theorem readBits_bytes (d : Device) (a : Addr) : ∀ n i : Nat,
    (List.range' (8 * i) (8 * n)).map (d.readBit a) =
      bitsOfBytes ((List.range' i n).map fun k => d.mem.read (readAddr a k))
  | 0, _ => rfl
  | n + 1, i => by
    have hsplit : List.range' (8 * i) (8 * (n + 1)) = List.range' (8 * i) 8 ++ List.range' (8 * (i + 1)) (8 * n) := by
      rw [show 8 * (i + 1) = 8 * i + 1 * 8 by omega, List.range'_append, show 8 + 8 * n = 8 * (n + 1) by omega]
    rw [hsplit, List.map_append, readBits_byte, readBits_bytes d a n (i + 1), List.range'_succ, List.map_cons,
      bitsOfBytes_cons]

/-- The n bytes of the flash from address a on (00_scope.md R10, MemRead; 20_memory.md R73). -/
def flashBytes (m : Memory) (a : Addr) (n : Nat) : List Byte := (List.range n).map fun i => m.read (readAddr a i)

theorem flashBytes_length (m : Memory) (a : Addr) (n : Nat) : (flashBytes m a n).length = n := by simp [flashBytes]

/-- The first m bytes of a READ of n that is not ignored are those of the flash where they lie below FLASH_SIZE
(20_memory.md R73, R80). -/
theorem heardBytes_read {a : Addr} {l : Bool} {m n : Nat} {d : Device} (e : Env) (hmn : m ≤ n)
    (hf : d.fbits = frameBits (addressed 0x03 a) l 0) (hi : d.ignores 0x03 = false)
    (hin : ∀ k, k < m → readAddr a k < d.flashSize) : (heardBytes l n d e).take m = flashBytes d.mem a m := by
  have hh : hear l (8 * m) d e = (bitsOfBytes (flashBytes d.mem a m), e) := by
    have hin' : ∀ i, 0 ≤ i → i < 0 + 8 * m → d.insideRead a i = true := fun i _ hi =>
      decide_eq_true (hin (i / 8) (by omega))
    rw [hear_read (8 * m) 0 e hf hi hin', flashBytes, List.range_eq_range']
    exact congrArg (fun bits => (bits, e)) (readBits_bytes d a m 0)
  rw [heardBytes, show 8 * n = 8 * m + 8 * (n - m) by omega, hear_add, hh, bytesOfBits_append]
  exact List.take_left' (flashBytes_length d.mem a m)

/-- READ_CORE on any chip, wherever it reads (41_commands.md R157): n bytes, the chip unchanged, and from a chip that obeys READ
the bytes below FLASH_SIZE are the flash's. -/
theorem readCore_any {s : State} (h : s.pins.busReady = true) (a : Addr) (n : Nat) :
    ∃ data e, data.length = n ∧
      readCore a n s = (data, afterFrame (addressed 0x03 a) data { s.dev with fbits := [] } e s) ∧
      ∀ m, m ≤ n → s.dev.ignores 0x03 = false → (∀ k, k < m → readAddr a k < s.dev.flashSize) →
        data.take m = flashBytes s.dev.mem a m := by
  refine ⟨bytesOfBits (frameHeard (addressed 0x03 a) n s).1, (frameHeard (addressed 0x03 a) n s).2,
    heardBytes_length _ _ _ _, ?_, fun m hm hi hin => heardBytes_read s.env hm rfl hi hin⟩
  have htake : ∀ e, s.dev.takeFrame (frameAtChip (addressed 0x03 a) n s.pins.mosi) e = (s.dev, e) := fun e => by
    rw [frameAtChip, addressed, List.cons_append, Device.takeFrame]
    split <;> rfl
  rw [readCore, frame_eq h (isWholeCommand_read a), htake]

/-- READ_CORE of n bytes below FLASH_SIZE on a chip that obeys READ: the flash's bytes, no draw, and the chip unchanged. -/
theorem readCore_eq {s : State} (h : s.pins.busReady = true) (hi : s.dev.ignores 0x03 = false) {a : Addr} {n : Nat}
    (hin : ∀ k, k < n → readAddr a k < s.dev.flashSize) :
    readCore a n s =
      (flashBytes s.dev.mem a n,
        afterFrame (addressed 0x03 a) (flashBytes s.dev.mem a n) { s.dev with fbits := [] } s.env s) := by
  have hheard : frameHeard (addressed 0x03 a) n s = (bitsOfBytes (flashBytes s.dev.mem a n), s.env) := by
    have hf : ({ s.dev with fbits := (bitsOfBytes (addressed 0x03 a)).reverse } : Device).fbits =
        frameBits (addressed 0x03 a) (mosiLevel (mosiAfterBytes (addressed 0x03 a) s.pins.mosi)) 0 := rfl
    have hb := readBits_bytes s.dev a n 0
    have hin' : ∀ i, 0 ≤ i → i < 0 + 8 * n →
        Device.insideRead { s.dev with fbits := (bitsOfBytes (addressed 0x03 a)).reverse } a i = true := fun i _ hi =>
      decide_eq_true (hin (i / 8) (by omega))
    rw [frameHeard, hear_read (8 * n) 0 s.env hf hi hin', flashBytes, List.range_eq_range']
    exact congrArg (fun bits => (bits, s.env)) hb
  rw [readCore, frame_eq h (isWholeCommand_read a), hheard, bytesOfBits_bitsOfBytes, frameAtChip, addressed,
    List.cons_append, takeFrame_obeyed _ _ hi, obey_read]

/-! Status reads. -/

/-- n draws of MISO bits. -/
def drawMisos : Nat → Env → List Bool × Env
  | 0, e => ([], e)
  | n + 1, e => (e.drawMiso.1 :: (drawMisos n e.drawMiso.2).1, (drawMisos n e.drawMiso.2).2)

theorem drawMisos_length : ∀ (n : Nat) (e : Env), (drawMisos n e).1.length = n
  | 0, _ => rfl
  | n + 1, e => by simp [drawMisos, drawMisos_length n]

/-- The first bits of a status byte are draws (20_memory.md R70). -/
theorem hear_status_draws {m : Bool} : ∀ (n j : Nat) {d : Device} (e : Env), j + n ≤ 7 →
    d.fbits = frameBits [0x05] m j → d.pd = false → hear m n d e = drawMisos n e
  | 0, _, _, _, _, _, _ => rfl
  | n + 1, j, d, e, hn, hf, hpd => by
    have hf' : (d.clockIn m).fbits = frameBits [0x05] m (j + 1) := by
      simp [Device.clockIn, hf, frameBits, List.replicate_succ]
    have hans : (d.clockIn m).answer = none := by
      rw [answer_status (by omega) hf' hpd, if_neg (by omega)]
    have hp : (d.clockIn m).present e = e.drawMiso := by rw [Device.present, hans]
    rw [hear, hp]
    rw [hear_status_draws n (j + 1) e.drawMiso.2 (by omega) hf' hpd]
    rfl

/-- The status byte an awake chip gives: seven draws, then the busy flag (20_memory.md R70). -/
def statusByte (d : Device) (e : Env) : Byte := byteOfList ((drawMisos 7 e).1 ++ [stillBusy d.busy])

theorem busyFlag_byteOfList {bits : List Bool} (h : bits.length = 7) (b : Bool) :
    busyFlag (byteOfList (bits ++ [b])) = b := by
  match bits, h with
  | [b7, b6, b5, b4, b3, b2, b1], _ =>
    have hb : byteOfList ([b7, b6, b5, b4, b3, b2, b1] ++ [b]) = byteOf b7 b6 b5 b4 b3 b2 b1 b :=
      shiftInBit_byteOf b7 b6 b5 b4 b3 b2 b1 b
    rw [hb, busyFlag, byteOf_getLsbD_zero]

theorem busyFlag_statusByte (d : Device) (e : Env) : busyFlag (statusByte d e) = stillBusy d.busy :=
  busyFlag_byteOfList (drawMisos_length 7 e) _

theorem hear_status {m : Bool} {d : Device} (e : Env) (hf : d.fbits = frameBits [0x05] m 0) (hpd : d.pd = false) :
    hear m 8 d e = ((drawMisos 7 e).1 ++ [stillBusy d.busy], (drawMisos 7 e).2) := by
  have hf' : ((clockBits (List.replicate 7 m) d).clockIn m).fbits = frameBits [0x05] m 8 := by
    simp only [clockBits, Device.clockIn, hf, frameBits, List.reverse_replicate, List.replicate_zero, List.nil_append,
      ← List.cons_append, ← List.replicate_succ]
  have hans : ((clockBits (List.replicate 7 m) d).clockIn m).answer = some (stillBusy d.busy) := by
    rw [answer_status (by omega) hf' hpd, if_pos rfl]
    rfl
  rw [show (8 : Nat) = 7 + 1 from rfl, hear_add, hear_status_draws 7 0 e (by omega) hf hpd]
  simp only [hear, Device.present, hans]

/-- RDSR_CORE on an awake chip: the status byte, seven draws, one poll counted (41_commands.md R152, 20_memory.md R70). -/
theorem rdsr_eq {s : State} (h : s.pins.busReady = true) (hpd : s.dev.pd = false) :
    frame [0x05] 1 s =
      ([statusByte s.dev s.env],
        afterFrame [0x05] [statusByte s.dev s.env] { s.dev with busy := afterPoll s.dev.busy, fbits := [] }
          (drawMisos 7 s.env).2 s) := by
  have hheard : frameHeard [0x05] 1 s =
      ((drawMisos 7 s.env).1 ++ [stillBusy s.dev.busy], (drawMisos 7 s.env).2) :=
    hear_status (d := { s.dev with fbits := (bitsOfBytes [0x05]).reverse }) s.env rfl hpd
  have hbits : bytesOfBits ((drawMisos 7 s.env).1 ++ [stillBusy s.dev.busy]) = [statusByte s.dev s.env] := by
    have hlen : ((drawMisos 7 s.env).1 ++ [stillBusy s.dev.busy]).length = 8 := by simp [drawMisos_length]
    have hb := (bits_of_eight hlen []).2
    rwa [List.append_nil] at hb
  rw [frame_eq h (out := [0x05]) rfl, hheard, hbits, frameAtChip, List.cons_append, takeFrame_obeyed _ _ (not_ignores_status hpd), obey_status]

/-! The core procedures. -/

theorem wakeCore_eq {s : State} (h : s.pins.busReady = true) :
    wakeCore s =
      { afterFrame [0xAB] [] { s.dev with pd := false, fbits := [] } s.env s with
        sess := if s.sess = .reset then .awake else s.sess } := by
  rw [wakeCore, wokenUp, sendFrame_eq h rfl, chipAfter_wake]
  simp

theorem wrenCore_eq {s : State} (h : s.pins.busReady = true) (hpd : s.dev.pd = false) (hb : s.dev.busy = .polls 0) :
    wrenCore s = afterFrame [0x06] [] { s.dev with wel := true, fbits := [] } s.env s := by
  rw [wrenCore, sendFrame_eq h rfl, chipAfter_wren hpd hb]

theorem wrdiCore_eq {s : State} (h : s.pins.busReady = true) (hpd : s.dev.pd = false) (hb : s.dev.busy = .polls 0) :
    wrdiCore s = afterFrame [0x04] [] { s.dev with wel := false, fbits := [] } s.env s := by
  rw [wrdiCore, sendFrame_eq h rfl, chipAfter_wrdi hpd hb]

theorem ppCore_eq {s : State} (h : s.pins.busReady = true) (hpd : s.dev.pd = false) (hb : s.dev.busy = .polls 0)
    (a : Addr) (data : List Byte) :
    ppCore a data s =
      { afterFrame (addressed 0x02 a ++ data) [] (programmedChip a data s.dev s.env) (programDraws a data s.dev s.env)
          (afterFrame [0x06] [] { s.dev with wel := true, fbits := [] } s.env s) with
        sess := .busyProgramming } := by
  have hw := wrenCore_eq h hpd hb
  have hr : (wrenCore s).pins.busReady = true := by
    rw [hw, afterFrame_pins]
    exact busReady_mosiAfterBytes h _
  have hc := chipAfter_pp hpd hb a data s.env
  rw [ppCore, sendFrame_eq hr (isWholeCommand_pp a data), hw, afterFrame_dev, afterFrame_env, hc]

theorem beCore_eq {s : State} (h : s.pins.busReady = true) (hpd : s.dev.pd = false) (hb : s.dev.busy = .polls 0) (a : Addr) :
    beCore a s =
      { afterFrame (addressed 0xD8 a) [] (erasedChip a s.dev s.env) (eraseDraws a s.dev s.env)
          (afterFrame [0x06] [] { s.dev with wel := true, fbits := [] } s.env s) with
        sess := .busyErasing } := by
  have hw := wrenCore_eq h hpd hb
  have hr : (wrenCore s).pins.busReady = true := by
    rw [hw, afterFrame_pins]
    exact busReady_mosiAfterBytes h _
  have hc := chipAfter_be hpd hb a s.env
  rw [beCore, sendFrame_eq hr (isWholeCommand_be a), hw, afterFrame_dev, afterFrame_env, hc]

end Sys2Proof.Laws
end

#####

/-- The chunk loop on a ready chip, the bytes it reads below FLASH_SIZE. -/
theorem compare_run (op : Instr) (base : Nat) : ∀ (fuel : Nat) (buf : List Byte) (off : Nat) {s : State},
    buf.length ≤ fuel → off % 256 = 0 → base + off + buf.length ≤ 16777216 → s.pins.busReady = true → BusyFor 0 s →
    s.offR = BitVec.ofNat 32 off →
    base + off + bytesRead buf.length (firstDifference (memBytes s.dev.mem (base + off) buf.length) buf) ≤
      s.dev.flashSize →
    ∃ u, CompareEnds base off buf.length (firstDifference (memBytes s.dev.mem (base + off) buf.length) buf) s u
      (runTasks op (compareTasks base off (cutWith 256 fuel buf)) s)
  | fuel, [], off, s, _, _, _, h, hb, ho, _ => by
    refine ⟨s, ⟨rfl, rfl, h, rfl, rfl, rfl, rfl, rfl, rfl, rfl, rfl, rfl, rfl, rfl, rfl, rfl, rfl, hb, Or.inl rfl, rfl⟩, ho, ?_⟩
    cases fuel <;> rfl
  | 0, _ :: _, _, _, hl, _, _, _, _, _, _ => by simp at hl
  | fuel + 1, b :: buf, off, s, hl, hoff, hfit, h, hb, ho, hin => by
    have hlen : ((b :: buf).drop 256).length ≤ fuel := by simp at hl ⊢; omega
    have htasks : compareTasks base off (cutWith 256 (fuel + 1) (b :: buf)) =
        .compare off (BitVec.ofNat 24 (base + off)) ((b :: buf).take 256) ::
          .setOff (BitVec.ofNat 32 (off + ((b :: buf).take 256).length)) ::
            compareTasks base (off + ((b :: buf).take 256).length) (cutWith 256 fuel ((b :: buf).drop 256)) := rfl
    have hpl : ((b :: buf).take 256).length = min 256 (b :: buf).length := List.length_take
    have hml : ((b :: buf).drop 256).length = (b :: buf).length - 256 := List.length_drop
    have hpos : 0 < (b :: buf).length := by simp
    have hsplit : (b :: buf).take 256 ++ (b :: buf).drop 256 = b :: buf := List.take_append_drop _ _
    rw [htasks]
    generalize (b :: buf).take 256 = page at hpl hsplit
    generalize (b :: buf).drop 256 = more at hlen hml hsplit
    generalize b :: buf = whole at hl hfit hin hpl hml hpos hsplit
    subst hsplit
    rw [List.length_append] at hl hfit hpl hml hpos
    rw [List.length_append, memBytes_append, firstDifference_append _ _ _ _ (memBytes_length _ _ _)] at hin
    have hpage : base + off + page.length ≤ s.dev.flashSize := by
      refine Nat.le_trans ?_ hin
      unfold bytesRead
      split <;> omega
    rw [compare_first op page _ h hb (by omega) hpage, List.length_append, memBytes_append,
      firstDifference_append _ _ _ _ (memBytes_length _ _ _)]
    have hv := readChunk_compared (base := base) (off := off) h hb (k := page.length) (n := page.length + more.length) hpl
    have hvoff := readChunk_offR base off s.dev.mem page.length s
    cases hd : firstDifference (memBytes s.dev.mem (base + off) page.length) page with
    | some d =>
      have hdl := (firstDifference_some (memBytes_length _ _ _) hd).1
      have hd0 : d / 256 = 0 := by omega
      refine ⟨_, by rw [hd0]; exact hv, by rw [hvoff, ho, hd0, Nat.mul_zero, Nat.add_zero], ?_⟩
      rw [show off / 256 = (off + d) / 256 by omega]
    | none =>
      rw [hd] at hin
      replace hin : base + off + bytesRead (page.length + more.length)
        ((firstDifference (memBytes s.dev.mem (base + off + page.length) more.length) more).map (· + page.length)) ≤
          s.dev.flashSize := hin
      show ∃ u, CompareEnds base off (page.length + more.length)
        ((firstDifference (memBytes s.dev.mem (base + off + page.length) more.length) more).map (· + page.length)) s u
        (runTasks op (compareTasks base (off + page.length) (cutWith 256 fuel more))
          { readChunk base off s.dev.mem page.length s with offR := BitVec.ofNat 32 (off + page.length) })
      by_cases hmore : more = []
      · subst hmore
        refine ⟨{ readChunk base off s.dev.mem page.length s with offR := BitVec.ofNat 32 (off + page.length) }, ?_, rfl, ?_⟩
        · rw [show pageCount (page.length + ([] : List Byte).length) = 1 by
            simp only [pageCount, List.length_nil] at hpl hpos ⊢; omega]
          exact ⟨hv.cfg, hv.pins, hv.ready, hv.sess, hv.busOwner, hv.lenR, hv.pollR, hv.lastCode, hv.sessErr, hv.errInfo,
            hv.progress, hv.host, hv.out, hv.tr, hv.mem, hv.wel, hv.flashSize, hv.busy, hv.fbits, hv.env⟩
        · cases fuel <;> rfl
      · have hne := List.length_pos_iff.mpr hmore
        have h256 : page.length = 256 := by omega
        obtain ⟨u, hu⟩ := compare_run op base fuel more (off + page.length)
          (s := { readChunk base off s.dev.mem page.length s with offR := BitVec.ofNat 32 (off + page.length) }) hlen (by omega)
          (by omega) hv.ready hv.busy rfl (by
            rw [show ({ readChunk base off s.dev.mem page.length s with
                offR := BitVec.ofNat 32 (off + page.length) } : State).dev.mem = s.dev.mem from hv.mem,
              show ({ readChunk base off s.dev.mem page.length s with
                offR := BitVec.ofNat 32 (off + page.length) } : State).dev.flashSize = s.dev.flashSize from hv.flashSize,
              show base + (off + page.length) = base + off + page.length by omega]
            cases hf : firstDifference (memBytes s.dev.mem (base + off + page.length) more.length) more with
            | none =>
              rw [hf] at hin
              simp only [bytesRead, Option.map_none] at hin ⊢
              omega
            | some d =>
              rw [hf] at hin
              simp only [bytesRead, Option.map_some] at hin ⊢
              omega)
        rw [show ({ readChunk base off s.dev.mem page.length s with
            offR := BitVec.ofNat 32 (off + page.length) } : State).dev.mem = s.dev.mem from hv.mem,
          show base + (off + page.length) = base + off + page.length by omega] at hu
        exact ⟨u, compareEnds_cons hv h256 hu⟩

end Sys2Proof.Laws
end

#####

- **Assigned task**:
From the material above, copy exactly the lines between the line holding "theorem readBits_bytes (d" and the line holding "rw [show 8 *", inclusive, and only those.

- **Written answer**:
theorem readBits_bytes (d : Device) (a : Addr) : ∀ n i : Nat,
    (List.range' (8 * i) (8 * n)).map (d.readBit a) =
      bitsOfBytes ((List.range' i n).map fun k => d.mem.read (readAddr a k))
  | 0, _ => rfl
  | n + 1, i => by
    have hsplit : List.range' (8 * i) (8 * (n + 1)) = List.range' (8 * i) 8 ++ List.range' (8 * (i + 1)) (8 * n) := by
      rw [show 8 * (i + 1) = 8 * i + 1 * 8 by omega, List.range'_append, show 8 + 8 * n = 8 * (n + 1) by omega]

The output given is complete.